§ About this exercise
Every line in the entries that holds "dmaMapped" should be identified and copied.

§ Task inputs

-- ==== Sys2Proof/WellFormed.lean ====
section
/-! DEFINITION. Which instructions have an encoding (30_encoding.md): the checks that the operand types do not carry
by themselves. -/
namespace Sys2Proof

/-- Well-formedness under the parameters `c`. A polyline has at most `POLYLINE_MAX_VERTICES` vertices, a Gouraud
polyline no vertex after a first it lacks, and no operand word of a polyline is the sentinel, which would end it (rule
R207); an unrecognized word or byte is one (rules R229, R352, R511); a DMA write names one of the `DMA_CHANNELS`, a DMA
read a register there is, and an access that names none is the row DMA.UNMAPPED (rules R8, R104, R404, R405; assumption
3). Every other operand type admits encodable values only. -/
def Instr.wf (c : Config) (i : Instr) : Bool :=
  match i with
  | .gp0LineFP _ _ vs =>
      decide (vs.length ≤ c.polylineMaxVertices) && ((gp0Words i).drop 1).all (· != c.lineSentinel)
  | .gp0LineGP _ _ v0 rest =>
      (v0.isSome || rest.isEmpty) && decide (v0.toList.length + rest.length ≤ c.polylineMaxVertices)
        && ((gp0Words i).drop 1).all (· != c.lineSentinel)
  | .gp0Unrecognized w => gp0Class (byte3 w) == .unrecognized
  | .gp1Unrecognized w => gp1Unknown w
  | .dmaMadrWrite n .. | .dmaBcrWrite n .. | .dmaChcrWrite n .. | .dmaReservedWrite n .. => decide (n.val < c.dmaChannels)
  | .dmaRead a => dmaMapped c a
  | .dmaUnmapped a _ => !dmaMapped c a
  | .cdUnrecognized d => cdUnknown d
  | .gp0Nop | .gp0ClearCache | .gp0Fill .. | .gp0Irq | .gp0PolyF3 .. | .gp0PolyFT3 .. | .gp0PolyF4 ..
  | .gp0PolyFT4 .. | .gp0PolyG3 .. | .gp0PolyGT3 .. | .gp0PolyG4 .. | .gp0PolyGT4 .. | .gp0LineF2 .. | .gp0LineG2 ..
  | .gp0RectVar .. | .gp0RectTVar .. | .gp0Rect1 .. | .gp0RectT1 .. | .gp0Rect8 .. | .gp0RectT8 .. | .gp0Rect16 ..
  | .gp0RectT16 .. | .gp0CopyVramVram .. | .gp0CopyCpuVram .. | .gp0CopyVramCpu .. | .gp0DrawMode _
  | .gp0TexWindow _ | .gp0DrawAreaTl _ | .gp0DrawAreaBr _ | .gp0DrawOffset _ | .gp0Mask _ | .gp0Data _ _ => true
  | .gp1Reset | .gp1ResetCmdBuffer | .gp1AckIrq | .gp1DisplayEnable _ | .gp1DmaDirection _ | .gp1DisplayArea _ _
  | .gp1HRange _ _ | .gp1VRange _ _ | .gp1DisplayMode _ | .gp1TexDisableAllow _ | .gp1GpuInfo _ | .gpuGpuread
  | .gpuGpustat => true
  | .dmaDpcrWrite .. | .dmaDicrWriteLow .. | .dmaDicrAck _ => true
  | .cdIndexWrite _ | .cdCommand _ | .cdSoundmapData _ | .cdSoundmapCoding _ | .cdVolRr _ | .cdParam _
  | .cdIntEnable _ | .cdVolLl _ | .cdVolRl _ | .cdRequest _ | .cdIntAck _ _ | .cdVolLr _ | .cdVolApply _
  | .cdStatusRead | .cdResponseRead | .cdDataRead | .cdIntRead | .shell => true
  | .cdGetstat | .cdSetloc | .cdPlay | .cdReadn | .cdMotoron | .cdStop | .cdPause | .cdInit | .cdMute | .cdDemute
  | .cdSetfilter | .cdSetmode | .cdGetlocl | .cdGetlocp | .cdSetsession | .cdGettn | .cdGettd | .cdSeekl | .cdSeekp
  | .cdTest | .cdGetid | .cdReads | .cdReadtoc | .cdUnlock _ => true

end Sys2Proof
end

§ Problem solution
  | .dmaRead a => dmaMapped c a
  | .dmaUnmapped a _ => !dmaMapped c a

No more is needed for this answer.